In simple words: Aggressive systemic mastocytosis (ASM) is a rare disease where too many mast cells (a type of white blood cell) grow in the body. These cells build up in tissues and organs like the spleen, liver, and bone marrow. They release a substance called histamine, causing allergic reactions like itching, rashes, and stomach problems.

Aggressive systemic mastocytosis (ASM) involves the uncontrolled multiplication of mast cells, which accumulate in body tissues and may impact organs such as the spleen, small intestine, liver, and bone marrow. These mast cells release excessive histamine, leading to allergic reactions in the affected tissues.

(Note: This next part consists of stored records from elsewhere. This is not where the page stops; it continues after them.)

/-- The unit that a byte string holds under a network-table entry (R94–R98), if it passes the checks of R101. -/
def parseUnit (b ent : List Byte) : Option NUnit :=
  let f := fun (o n : Nat) => leAt b o n
  let nl := f 0x10 2
  let nw := f 0x12 2
  let nio := f 0x15 1 + f 0x16 1
  let lt := f 0x28 4
  let layers := (recordsAt b lt 32 nl).map parseLayer
  let weights := (recordsAt b (f 0x2C 4) 80 nw).map parseWeight
  let ioRecs := recordsAt b (f 0x30 4) 32 nio
  let ios := ioRecs.map parseIo
  let buoyRecs := (recordsAt b (lt + 32 * nl) 4 (f 0x17 1)).map fun r => leAt r 0 4
  let dirs := (recordsAt b (f 0x30 4) 32 nio).map fun r => leAt r 0 1
  let nb := f 0x17 1
  let ok := entryOk ent && decide (64 ≤ b.length) && f 0 4 == 0x54554E4B && f 4 2 == 1 && decide (f 6 1 ≤ 4) && triggerOk (f 7 1) (f 8 4) &&
    decide (1 ≤ f 0xC 4) && decide (f 0xC 4 ≤ 1000000) && decide (1 ≤ nl) && decide (nl ≤ 4096) && decide (f 0x14 1 ≤ 16) &&
    decide (1 ≤ f 0x15 1) && decide (f 0x15 1 ≤ 16) && decide (1 ≤ f 0x16 1) && decide (f 0x16 1 ≤ 16) &&
    f 0x18 8 % 65536 == 0 && decide (f 0x18 8 ≤ 2 ^ 32) && f 0x20 8 % 64 == 0 && decide (f 0x20 8 ≤ 2 ^ 28) &&
    decide (lt + 32 * nl + 4 * nb ≤ b.length) && decide (f 0x2C 4 + 80 * nw ≤ b.length) &&
    decide (f 0x30 4 + 32 * nio ≤ b.length) && f 0x34 4 % 32 == 0 && decide (f 0x34 4 + f 0x38 8 ≤ b.length) &&
    layers.all (fun l => l.ok (f 0x38 8) nw && decide (l.argOff + 8 ≤ f 0x18 8)) && weights.all Weight.ok &&
    (ios.zip ioRecs).all (fun e => e.1.ok e.2 (f 7 1) (f 8 4) && decide (e.1.desc + e.1.descBytes ≤ f 0x18 8)) &&
    (recordsAt b lt 32 nl).all (fun r => zeroAt r 0x16 10) && (recordsAt b (f 0x2C 4) 80 nw).all (fun r => zeroAt r 0x4A 6) &&
    buoyRecs.all (fun w => decide (w < 2 ^ 17)) && dirs == List.replicate (f 0x15 1) 0 ++ List.replicate (f 0x16 1) 1
  if ok then
    let x : NUnit :=
         { digest := ent.take 64, kind := f 6 1, trigKind := f 7 1, trigArg := f 8 4, deadlineUs := f 0xC 4, deadlineHdr := f 0xC 4,
           layers := layers, weights := weights, ios := ios,
           buoyTab := buoyRecs.map fun w => (bitOf w 16, w % 2 ^ 16),
           stateCount := f 0x14 1, arenaBytes := f 0x18 8, stateBytes := f 0x20 8, progOff := f 0x34 4,
           progBytes := f 0x38 8, evec := 0, cls := 0, affinity := 0, elastic := false, maxStretch := 1 }
    some (x.withEntry ent)
  else none

/-- The Atolls a unit may use (R97). -/
def NUnit.atolls (u : NUnit) : Nat := if u.affinity = 0 then 0x3F else u.affinity

/-- Is a layer an attention layer (R95, R102). -/
def Layer.attention (l : Layer) : Bool := bitOf l.flags 2

/-- Atolls of one Isle that a layer's Islets may lie in, at most (R95, R102); none where they may lie in any. -/
def Layer.group (l : Layer) : Option Nat := if l.groupAtolls ≠ 0 then some l.groupAtolls else if l.attention then some 3 else none

/-- Does a unit have an attention layer: its arena, with the keys and values, is then held in the Shoal of the unit's Isle (R102). -/
def NUnit.attention (u : NUnit) : Bool := u.layers.any Layer.attention

/-- Does a plan keep R153 and the layer records: every layer's Islets distinct, in number within islets_min to islets_max,
within the affinity, in clock-gating groups of 16 of which at most one is taken in part (05 R149), and within one Atoll group where the layer
asks for it, that of an attention layer in the unit's Isle (R95, R102). -/
def NUnit.planOk (u : NUnit) (p : List (List Nat)) : Bool :=
  p.length == u.layers.length &&
  (p.zip u.layers).all fun (is, l) =>
    decide (l.isletsMin ≤ is.length) && decide (is.length ≤ l.isletsMax) && decide is.Nodup &&
    (is.all fun i => bitOf u.atolls (i / 512)) && decide ((is.map (· / 16)).eraseDups.length = (is.length + 15) / 16) &&
    (match l.group with
     | none => true
     | some g => decide ((is.map (· / 512)).eraseDups.length ≤ g) && decide ((is.map (· / 1536)).eraseDups.length ≤ 1) &&
         (!l.attention || is.all fun i => i / 1536 == u.isle))

/-- The first Islets that a layer may use, `n` of them at most. -/
def NUnit.firstIslets (u : NUnit) (l : Layer) (n : Nat) : List Nat :=
  let own := (upTo 6).filter fun a => bitOf u.atolls a
  let atolls := match l.group with
    | none => own
    | some g =>
      let here := own.filter fun a => a / 3 == u.isle
      (if here.isEmpty ∧ !l.attention then own.filter fun a => a / 3 == 1 - u.isle else here).take g
  (atolls.flatMap fun a => (upTo 512).map fun k => 512 * a + k).take n

/-- A plan that the Pilot could always take: the first Islets that the layers may use, as few as each accepts. -/
def NUnit.leastPlan (u : NUnit) : List (List Nat) := u.layers.map fun l => u.firstIslets l l.isletsMin

/-- The widest plan of that kind. -/
def NUnit.mostPlan (u : NUnit) : List (List Nat) := u.layers.map fun l => u.firstIslets l l.isletsMax

/-- Islets of the widest layer of a plan. -/
def widestOf (p : List (List Nat)) : Nat := p.foldl (fun m l => max m l.length) 0

/-- Atolls a plan uses, as a mask. -/
def atollsOf (p : List (List Nat)) : Nat :=
  (upTo 6).foldl (fun m a => if p.any (fun l => l.any fun i => i / 512 == a) then m + 2 ^ a else m) 0

/-- Islets whose layers differ between two plans (05 R153). -/
def reassignedBy (p q : List (List Nat)) : Nat :=
  let at_ := fun (r : List (List Nat)) (i : Nat) => r.map fun l => l.contains i
  ((p.flatten ++ q.flatten).eraseDups.filter fun i => at_ p i != at_ q i).length

/-- A plan is decided (05 R149): a change that reassigns more than 16 Islets, or a decision `d` that moves more than 1 MiB with it, is recorded
(05 R153). -/
def State.setPlan (s : State) (n : Nat) (p : List (List Nat)) (d : Decision) : State :=
  let u := s.nslot n
  (s.setNslot n { u with plan := p }).noteDecision
    { d with epoch := s.dev.epoch, owner := n, since := s.tb3, isletsBefore := widestOf u.plan, isletsAfter := widestOf p
             atollsBefore := atollsOf u.plan, atollsAfter := atollsOf p, reassigned := reassignedBy u.plan p }

/-- NET_UNIT_ISLETS_n shows the placement as of a re-plan (R127). -/
def State.showPlan (s : State) (n : Nat) : State :=
  let u := s.nslot n
  s.setReg (R.NET_UNIT_ISLETS + 0x40 * n) (if u.unit.isSome then widestOf u.plan * 2 ^ 16 + atollsOf u.plan else 0)

/-- Configured period of a unit in µs (R106). -/
def State.cfgPeriod (s : State) (u : NUnit) : Nat :=
  if u.trigKind = 0 then
    let port := ((upTo 16).filter fun k => bitOf u.trigArg k).headD 0
    s.cfgReg (R.SHORE_PORT_PERIOD + 0x40 * port)
  else if u.trigKind = 1 then u.trigArg % 2 ^ 16 * 250
  else u.deadlineUs

/-- The bytes of the three largest consecutive layers' weights (R117). -/
def NUnit.weightWindow (u : NUnit) : Nat :=
  let sizes := u.layers.map fun l => ((u.weights.drop l.weightFirst).take l.weightN).foldl (fun n w => n + w.size) 0
  (upTo u.layers.length).foldl (fun m k => max m (nthD 0 sizes k + nthD 0 sizes (k + 1) + nthD 0 sizes (k + 2))) 0

/-- The working set of R117, in bytes. -/
def NUnit.workingSet (u : NUnit) : Nat := u.arenaBytes + 2 * u.stateBytes + u.weightWindow

/-- The capacity left to class `c` in T1 to T3 after pins, system objects and objects of lower class, in bytes (R116,
R118). -/
def State.capacityFor (s : State) (c : Nat) : Nat :=
  let kept := fun (t i : Nat) => s.place.list.foldl (fun n e =>
    if e.2.system ∨ e.2.pinned ∨ e.2.cls < c then n + e.2.occupies t i else n) 0
  [1, 2, 3].foldl (fun n t => n + sumInst t fun i =>
    s.instPages t - s.retiredIn t i - kept t i - (if c = 0 then 0 else s.reserveIn t i)) 0 * 0x10000

/-- The lowest run of `n` consecutive free buoys (R111; log entry 26). -/
def State.freeBuoys (s : State) (n : Nat) : Option Nat :=
  let used := (s.buoys.filter fun e => decide (e.2.owner ≠ 0xFF)).map fun e => e.1
  let go := used.foldl (fun p b => if b < p + n ∧ p ≤ b then b + 1 else p) 0
  if go + n ≤ 65536 then some go else none

/-- Set up a unit's run of buoys (R111). -/
def State.initBuoys (s : State) (base owner layers : Nat) (tab : List (Bool × Nat)) : State :=
  let s1 := (upTo layers).foldl (fun s k => s.setBuoy (base + k) { Buoy.init with owner := owner }) s
  (upTo tab.length).foldl (fun s k =>
    let e := nthD (false, 0) tab k
    s.setBuoy (base + layers + k) { Buoy.init with owner := owner, barrier := e.1, participants := e.2 }) s1

/-- A pin as an allocation meets it: its tier, its Isle if it names one, the key of its entry. -/
structure Pin where
  tier : Nat
  isle : Option Nat
  key : Nat

/-- The pin that an entry of the pin table gives (05 R151). -/
def pinOf (p : List Byte) : Pin :=
  { tier := leAt p 4 1, isle := if leAt p 5 1 = 0xFF then none else some (leAt p 5 1), key := leAt p 0 4 }

/-- The pin of an object in the pin table (05 R151), if one of `pins` names it. -/
def pinFor (pins : List (List Byte)) (kind who index : Nat) : Option Pin :=
  (pins.find? fun p => leAt p 0 1 == kind && leAt p 1 1 == who && leAt p 2 2 == index).map pinOf

/-- The pin of a unit's state tensors: they are one object with its copy, which a pin of any of them pins (log entry 65). -/
def pinState (pins : List (List Byte)) (who : Nat) : Option Pin :=
  (pins.find? fun p => leAt p 0 1 == 2 && leAt p 1 1 == who).map pinOf

/-- Where a pinned object goes: where its pin's pages are kept, else the instance of its tier that has most room (05 R152). -/
def State.pinPlace (s : State) (p : Pin) (isle : Nat) : Nat × Nat :=
  let e := SMap.get (fun _ => (0, 0, 0)) s.place.hold p.key
  if e.1 = 0 then (p.tier, s.bestInst p.tier (p.isle.getD isle) 0) else (e.1, e.2.1)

Example 1: A patient presents with severe itching, abdominal pain, recurring rashes, and flushing. After laboratory tests and a bone marrow biopsy, they are diagnosed with aggressive systemic mastocytosis., A patient experiences persistent diarrhea, nausea, vomiting, and abdominal discomfort. Further investigation reveals organ enlargement and dysfunction, leading to a diagnosis of ASM., A patient with known mastocytosis develops worsening symptoms and organ involvement, indicating a progression to aggressive systemic mastocytosis.

Documentation should include patient history, physical exam findings, laboratory results (CBC, peripheral smear, blood chemistries, serum tryptase levels), bone marrow biopsy or fine needle aspiration findings, and imaging study results (DEXA scan, ultrasound). Details of symptom management, including medications like topical steroids and antihistamines, should also be documented.

** ASM carries a poor prognosis. There is no specific cure, and treatment focuses on managing symptoms and complications.